-- Problem to solve --
Please copy out all lines of the entries that contain the word "none".
:: Exercise materials
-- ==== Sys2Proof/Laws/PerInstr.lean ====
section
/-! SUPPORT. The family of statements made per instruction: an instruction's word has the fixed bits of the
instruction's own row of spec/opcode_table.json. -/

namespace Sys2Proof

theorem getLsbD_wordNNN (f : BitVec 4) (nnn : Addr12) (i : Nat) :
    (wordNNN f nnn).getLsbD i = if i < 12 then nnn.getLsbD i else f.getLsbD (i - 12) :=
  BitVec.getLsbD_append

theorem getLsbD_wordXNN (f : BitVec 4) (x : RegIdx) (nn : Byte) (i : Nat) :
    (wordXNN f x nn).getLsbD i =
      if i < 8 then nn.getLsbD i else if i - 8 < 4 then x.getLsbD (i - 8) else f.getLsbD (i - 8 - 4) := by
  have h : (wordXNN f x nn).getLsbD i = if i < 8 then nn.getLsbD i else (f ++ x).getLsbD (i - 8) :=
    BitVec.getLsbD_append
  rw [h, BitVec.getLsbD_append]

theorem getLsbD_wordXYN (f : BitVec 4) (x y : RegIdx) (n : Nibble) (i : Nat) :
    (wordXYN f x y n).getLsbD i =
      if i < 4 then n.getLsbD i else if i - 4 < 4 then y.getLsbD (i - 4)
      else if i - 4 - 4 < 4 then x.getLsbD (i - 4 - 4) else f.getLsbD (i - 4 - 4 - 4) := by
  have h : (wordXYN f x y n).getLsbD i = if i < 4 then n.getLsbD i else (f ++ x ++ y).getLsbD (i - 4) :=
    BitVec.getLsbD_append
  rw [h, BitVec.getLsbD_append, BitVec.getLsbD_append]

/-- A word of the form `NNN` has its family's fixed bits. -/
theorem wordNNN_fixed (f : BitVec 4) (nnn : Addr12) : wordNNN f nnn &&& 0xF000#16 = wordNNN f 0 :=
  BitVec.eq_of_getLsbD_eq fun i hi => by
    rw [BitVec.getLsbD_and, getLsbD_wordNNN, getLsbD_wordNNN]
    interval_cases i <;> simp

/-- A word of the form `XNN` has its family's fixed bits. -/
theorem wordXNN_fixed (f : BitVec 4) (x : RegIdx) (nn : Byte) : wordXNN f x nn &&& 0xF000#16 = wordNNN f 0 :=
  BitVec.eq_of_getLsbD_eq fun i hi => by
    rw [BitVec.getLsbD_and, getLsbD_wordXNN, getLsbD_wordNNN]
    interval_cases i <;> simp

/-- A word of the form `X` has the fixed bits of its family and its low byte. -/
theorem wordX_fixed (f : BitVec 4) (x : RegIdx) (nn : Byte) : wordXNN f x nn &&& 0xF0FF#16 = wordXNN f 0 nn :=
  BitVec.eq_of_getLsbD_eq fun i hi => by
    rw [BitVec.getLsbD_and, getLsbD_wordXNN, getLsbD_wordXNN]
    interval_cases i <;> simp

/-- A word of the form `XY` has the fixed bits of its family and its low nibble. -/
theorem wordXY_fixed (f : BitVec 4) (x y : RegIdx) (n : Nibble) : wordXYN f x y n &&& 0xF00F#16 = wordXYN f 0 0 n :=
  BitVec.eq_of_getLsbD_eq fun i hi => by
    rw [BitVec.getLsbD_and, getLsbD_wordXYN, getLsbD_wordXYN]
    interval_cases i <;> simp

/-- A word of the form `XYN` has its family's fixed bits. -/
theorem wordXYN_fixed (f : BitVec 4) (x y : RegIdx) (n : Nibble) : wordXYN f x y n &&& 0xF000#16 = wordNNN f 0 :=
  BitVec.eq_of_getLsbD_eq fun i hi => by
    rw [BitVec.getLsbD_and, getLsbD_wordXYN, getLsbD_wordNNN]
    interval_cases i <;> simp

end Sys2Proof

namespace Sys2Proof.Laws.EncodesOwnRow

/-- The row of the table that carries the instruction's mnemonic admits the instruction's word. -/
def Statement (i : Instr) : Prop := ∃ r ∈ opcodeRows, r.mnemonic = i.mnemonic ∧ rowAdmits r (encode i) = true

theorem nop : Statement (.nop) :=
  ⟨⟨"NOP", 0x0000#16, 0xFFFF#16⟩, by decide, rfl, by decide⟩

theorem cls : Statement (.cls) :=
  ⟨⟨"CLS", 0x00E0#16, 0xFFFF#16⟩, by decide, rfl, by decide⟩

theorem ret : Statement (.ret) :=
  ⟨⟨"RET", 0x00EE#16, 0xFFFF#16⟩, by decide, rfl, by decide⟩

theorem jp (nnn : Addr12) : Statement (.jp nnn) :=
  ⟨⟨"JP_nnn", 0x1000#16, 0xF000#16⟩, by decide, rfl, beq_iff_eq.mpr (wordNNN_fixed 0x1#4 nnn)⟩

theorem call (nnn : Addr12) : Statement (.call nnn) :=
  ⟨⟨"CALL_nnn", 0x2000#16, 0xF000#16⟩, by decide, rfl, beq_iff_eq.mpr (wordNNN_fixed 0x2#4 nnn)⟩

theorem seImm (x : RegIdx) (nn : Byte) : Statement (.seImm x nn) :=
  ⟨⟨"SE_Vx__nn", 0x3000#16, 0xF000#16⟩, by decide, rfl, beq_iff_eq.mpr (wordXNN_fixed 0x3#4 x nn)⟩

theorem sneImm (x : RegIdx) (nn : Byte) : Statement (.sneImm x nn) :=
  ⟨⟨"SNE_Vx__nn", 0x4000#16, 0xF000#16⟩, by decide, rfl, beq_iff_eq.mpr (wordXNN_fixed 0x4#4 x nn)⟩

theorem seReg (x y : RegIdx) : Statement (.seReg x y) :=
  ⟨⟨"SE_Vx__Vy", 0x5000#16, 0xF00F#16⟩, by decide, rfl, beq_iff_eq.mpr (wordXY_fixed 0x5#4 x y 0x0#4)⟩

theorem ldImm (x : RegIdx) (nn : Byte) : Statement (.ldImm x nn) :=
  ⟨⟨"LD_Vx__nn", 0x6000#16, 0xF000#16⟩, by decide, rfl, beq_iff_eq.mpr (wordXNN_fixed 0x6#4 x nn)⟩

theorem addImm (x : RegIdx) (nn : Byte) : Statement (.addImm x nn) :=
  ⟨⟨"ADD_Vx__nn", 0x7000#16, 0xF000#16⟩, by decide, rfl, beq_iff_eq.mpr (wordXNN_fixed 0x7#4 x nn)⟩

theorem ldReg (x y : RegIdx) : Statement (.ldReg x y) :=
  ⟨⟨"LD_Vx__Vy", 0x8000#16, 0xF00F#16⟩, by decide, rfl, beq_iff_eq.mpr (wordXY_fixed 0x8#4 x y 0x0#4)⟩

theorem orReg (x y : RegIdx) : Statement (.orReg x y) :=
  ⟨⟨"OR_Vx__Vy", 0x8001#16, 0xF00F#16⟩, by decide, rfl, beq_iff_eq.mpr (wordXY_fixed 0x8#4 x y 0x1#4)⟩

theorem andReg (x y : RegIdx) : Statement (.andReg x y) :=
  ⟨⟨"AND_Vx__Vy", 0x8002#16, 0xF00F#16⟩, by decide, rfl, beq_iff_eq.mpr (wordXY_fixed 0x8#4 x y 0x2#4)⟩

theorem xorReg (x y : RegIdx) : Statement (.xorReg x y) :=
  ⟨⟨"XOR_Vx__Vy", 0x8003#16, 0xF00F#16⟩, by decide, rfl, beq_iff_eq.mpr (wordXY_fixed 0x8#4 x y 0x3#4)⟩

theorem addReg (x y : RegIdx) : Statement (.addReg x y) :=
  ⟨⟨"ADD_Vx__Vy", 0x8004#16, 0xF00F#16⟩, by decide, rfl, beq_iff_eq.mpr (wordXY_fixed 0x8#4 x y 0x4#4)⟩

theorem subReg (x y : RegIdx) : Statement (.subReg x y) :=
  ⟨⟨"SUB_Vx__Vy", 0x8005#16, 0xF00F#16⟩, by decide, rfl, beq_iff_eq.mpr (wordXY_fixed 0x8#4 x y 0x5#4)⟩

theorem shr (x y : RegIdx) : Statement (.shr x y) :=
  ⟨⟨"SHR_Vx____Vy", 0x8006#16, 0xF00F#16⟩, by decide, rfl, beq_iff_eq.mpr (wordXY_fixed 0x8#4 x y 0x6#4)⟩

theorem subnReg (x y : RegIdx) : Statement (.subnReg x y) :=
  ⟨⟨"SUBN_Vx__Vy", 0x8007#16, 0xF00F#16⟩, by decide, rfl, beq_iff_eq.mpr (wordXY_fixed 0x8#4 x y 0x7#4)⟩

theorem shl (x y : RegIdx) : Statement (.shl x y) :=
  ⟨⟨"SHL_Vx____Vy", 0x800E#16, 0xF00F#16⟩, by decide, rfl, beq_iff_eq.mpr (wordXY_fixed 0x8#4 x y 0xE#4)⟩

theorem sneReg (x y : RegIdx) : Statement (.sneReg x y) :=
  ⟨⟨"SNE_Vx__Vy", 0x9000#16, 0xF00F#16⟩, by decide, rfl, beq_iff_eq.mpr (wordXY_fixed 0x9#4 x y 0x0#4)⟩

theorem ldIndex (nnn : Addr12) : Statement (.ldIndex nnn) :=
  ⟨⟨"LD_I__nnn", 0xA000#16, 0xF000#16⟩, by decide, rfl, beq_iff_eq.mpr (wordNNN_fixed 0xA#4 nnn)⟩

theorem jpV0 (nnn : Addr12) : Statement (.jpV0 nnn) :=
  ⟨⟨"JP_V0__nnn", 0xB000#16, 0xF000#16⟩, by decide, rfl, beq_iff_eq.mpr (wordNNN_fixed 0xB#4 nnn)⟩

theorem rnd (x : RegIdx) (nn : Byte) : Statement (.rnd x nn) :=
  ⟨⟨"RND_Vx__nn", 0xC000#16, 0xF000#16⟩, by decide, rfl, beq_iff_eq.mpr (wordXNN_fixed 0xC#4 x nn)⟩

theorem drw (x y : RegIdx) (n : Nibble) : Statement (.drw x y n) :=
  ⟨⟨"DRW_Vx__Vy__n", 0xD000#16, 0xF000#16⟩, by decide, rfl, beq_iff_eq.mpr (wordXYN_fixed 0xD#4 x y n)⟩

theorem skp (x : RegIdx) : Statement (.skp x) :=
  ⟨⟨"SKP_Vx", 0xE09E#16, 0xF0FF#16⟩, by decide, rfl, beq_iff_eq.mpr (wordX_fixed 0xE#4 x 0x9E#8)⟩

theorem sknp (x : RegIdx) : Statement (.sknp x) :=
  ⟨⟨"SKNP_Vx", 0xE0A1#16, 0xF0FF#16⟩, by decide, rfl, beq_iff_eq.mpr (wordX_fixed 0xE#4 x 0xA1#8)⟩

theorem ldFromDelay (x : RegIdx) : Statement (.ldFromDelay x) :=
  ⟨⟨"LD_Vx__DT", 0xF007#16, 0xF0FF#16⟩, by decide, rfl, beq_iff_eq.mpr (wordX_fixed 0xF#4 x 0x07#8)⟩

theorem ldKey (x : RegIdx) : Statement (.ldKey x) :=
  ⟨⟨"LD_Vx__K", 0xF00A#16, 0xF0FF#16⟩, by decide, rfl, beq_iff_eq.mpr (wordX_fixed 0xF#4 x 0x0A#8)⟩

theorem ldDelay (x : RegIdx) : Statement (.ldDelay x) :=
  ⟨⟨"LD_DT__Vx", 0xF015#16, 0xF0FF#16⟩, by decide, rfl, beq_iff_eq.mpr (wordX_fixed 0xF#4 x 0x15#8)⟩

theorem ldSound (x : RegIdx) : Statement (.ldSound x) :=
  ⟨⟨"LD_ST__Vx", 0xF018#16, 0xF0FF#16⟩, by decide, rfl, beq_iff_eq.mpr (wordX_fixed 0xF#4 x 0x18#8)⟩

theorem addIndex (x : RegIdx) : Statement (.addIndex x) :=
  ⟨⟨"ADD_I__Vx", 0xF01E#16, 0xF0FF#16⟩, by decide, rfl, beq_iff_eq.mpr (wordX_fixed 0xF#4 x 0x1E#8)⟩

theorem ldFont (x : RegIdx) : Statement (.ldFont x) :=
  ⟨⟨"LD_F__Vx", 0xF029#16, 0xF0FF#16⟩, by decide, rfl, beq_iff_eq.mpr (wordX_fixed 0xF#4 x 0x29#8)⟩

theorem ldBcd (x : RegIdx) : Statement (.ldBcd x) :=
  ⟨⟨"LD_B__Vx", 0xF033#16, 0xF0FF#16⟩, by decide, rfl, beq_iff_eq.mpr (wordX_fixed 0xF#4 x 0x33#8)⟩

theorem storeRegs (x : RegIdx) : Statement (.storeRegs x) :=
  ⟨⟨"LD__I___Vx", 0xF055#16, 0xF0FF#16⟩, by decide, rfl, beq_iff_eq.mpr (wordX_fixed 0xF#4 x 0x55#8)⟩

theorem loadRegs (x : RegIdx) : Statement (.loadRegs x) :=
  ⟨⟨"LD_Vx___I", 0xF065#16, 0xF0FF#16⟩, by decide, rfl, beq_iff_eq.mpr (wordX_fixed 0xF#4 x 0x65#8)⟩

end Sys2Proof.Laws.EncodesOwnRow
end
::::
:: Exercise materials
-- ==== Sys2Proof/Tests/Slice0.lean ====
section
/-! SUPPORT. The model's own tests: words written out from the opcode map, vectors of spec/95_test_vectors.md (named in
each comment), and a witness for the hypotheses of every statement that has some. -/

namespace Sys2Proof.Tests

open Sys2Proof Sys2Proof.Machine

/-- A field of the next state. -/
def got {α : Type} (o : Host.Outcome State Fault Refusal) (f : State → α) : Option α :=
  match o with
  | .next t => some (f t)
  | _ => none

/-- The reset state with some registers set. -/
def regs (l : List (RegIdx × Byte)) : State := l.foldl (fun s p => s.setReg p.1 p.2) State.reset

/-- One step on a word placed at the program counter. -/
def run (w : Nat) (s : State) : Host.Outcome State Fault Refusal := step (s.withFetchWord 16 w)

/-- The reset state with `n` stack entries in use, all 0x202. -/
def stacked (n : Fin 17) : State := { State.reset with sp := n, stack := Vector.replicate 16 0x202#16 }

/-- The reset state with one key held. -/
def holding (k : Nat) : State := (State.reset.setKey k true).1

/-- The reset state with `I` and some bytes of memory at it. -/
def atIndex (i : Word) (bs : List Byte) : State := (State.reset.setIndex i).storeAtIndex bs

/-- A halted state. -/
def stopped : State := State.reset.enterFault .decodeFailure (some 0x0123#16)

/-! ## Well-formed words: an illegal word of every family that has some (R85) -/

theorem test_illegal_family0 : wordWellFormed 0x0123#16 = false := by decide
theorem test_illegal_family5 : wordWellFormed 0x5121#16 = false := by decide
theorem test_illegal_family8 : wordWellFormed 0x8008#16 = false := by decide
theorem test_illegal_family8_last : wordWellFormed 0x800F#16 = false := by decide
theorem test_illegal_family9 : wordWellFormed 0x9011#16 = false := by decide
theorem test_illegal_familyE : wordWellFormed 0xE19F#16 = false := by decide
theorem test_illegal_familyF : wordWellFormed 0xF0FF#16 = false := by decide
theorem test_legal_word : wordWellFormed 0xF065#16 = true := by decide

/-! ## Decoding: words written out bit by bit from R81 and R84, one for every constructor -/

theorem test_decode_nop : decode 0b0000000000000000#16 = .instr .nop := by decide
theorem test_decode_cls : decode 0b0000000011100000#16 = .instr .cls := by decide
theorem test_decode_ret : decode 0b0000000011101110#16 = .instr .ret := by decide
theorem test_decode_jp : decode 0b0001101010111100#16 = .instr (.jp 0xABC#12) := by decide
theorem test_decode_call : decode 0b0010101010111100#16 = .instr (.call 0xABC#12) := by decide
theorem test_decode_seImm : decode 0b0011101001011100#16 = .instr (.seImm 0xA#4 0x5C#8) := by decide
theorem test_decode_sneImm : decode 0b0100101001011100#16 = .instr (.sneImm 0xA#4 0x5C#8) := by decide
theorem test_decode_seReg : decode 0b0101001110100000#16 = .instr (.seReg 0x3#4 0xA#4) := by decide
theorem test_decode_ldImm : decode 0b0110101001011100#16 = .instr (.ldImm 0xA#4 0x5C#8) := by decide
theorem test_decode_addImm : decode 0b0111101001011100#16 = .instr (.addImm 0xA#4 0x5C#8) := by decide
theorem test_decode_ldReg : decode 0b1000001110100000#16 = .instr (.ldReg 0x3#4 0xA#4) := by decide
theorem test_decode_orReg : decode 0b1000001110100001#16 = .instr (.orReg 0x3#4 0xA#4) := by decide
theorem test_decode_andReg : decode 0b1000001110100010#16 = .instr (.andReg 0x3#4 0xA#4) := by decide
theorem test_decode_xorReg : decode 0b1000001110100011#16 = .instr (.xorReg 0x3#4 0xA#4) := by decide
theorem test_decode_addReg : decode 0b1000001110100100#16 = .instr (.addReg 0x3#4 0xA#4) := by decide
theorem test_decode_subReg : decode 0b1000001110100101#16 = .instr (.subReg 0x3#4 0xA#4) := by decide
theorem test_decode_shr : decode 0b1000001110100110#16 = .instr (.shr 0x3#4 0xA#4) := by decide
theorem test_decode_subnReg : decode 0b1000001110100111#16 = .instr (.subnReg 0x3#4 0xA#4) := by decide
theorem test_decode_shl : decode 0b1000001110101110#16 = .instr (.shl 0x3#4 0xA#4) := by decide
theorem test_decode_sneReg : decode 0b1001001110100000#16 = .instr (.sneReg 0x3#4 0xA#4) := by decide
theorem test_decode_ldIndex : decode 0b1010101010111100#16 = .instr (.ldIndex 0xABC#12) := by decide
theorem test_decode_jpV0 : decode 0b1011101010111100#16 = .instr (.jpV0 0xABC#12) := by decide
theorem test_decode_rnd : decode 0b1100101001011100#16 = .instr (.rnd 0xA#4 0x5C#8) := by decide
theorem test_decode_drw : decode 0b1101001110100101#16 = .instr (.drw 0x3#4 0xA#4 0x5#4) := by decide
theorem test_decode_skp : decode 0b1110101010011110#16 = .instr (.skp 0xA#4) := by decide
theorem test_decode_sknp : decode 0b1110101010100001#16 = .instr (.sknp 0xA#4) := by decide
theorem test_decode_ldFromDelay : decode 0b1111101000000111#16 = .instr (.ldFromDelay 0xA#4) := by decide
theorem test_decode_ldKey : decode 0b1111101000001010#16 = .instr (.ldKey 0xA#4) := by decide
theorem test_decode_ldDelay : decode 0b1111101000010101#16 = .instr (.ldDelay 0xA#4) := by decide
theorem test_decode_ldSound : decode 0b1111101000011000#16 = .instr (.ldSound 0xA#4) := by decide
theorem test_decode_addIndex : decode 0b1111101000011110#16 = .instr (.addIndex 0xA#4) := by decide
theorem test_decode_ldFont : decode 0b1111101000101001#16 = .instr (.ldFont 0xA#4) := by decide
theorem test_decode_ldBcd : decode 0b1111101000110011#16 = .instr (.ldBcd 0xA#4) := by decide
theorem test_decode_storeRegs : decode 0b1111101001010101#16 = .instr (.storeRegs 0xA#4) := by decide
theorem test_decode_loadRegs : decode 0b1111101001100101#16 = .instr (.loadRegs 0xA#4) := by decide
::::
:: Exercise materials
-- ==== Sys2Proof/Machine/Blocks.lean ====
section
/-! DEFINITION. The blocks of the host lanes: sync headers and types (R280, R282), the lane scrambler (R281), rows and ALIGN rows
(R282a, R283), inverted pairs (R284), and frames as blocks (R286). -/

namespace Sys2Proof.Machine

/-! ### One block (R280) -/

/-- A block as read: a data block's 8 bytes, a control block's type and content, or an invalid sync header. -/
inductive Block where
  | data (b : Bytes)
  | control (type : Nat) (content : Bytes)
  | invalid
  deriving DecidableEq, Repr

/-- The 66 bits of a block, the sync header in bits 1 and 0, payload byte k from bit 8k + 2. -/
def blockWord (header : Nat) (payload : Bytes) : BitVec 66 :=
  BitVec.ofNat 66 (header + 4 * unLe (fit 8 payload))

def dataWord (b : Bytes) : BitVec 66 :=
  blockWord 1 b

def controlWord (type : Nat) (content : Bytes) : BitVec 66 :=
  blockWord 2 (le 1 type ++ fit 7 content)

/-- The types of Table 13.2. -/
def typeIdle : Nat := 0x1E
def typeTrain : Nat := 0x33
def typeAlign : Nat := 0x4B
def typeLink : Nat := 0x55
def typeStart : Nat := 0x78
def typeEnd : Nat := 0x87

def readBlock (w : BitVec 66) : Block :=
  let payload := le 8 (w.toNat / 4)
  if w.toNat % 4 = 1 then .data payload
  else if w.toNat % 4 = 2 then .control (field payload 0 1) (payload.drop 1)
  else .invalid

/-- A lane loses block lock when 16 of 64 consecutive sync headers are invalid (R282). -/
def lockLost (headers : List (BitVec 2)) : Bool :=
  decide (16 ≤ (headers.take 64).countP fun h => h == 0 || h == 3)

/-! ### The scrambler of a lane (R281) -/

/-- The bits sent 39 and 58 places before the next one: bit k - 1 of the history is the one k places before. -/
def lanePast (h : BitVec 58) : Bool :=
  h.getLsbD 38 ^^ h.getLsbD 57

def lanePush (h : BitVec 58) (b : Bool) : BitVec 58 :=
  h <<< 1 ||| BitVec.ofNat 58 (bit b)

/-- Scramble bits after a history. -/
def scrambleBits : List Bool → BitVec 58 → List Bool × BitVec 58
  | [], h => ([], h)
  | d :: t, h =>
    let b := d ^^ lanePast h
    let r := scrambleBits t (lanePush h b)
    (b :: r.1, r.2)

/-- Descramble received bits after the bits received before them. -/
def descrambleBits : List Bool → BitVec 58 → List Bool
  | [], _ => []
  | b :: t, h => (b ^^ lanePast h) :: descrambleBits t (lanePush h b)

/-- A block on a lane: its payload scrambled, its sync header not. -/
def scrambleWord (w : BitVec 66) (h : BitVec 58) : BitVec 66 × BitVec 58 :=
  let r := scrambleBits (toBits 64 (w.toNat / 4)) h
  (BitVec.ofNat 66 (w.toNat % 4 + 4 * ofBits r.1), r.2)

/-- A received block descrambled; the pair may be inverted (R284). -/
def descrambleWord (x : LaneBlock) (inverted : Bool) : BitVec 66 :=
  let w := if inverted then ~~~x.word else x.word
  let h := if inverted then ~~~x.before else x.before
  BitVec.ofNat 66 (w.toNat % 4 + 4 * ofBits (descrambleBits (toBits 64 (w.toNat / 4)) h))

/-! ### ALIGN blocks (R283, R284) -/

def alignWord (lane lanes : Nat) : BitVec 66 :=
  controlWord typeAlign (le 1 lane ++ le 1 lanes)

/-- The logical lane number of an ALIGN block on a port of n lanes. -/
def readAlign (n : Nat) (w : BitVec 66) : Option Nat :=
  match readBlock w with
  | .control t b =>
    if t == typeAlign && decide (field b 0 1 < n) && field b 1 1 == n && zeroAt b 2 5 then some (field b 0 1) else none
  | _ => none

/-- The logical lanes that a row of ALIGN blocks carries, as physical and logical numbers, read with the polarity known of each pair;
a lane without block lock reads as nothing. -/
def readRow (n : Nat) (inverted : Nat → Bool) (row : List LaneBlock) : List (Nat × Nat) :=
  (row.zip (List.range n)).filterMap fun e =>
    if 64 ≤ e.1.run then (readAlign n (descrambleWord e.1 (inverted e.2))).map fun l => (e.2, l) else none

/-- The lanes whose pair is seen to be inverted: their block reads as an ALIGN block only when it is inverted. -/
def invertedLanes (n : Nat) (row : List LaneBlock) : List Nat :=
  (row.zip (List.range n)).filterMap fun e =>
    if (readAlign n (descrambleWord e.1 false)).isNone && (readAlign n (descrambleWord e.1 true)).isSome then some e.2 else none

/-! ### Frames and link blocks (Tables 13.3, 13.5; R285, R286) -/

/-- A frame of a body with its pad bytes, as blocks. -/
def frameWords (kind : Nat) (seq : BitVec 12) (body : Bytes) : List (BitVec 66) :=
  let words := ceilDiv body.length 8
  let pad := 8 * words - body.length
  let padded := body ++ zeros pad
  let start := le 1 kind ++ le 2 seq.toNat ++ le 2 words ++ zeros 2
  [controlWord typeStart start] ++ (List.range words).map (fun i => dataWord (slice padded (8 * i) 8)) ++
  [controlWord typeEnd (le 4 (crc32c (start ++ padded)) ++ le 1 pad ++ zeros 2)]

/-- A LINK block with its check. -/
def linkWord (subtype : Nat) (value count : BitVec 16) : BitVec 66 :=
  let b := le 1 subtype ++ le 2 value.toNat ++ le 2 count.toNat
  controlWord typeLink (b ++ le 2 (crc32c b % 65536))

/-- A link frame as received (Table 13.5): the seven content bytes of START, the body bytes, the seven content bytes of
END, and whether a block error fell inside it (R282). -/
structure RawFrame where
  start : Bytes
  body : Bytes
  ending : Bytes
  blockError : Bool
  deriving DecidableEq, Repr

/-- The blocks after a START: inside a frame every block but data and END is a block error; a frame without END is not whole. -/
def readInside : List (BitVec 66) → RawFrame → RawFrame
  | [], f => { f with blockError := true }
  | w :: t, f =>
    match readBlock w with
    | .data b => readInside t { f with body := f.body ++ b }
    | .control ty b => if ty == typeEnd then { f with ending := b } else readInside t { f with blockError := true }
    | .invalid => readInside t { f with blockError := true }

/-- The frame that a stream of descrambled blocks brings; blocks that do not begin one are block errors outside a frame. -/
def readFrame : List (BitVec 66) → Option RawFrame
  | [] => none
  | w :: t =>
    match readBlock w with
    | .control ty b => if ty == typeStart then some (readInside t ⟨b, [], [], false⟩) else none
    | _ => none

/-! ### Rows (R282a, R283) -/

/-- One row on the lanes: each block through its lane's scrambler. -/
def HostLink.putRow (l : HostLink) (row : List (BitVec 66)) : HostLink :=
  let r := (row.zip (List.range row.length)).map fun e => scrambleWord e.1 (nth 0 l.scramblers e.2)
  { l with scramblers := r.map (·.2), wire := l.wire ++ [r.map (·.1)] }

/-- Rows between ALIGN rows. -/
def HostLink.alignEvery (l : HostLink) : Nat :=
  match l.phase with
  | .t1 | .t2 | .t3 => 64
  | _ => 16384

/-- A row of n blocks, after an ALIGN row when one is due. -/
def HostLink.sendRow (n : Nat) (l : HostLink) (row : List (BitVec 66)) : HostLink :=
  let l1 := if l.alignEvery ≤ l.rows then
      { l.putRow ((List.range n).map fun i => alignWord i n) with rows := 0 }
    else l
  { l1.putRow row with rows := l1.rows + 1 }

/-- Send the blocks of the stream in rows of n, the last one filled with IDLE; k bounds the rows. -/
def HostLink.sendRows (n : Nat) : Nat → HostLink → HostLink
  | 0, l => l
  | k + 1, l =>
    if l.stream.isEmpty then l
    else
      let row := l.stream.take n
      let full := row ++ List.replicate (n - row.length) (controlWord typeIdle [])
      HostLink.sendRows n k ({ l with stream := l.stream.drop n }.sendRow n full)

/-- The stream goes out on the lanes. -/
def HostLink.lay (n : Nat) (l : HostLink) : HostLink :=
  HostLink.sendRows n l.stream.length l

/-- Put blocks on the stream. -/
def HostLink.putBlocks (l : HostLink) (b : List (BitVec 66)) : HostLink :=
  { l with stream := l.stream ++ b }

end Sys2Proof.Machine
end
::::
-- Solved problem --
  | _ => none
    if t == typeAlign && decide (field b 0 1 < n) && field b 1 1 == n && zeroAt b 2 5 then some (field b 0 1) else none
  | _ => none
    if 64 ≤ e.1.run then (readAlign n (descrambleWord e.1 (inverted e.2))).map fun l => (e.2, l) else none
    if (readAlign n (descrambleWord e.1 false)).isNone && (readAlign n (descrambleWord e.1 true)).isSome then some e.2 else none
  | [] => none
    | .control ty b => if ty == typeStart then some (readInside t ⟨b, [], [], false⟩) else none
    | _ => none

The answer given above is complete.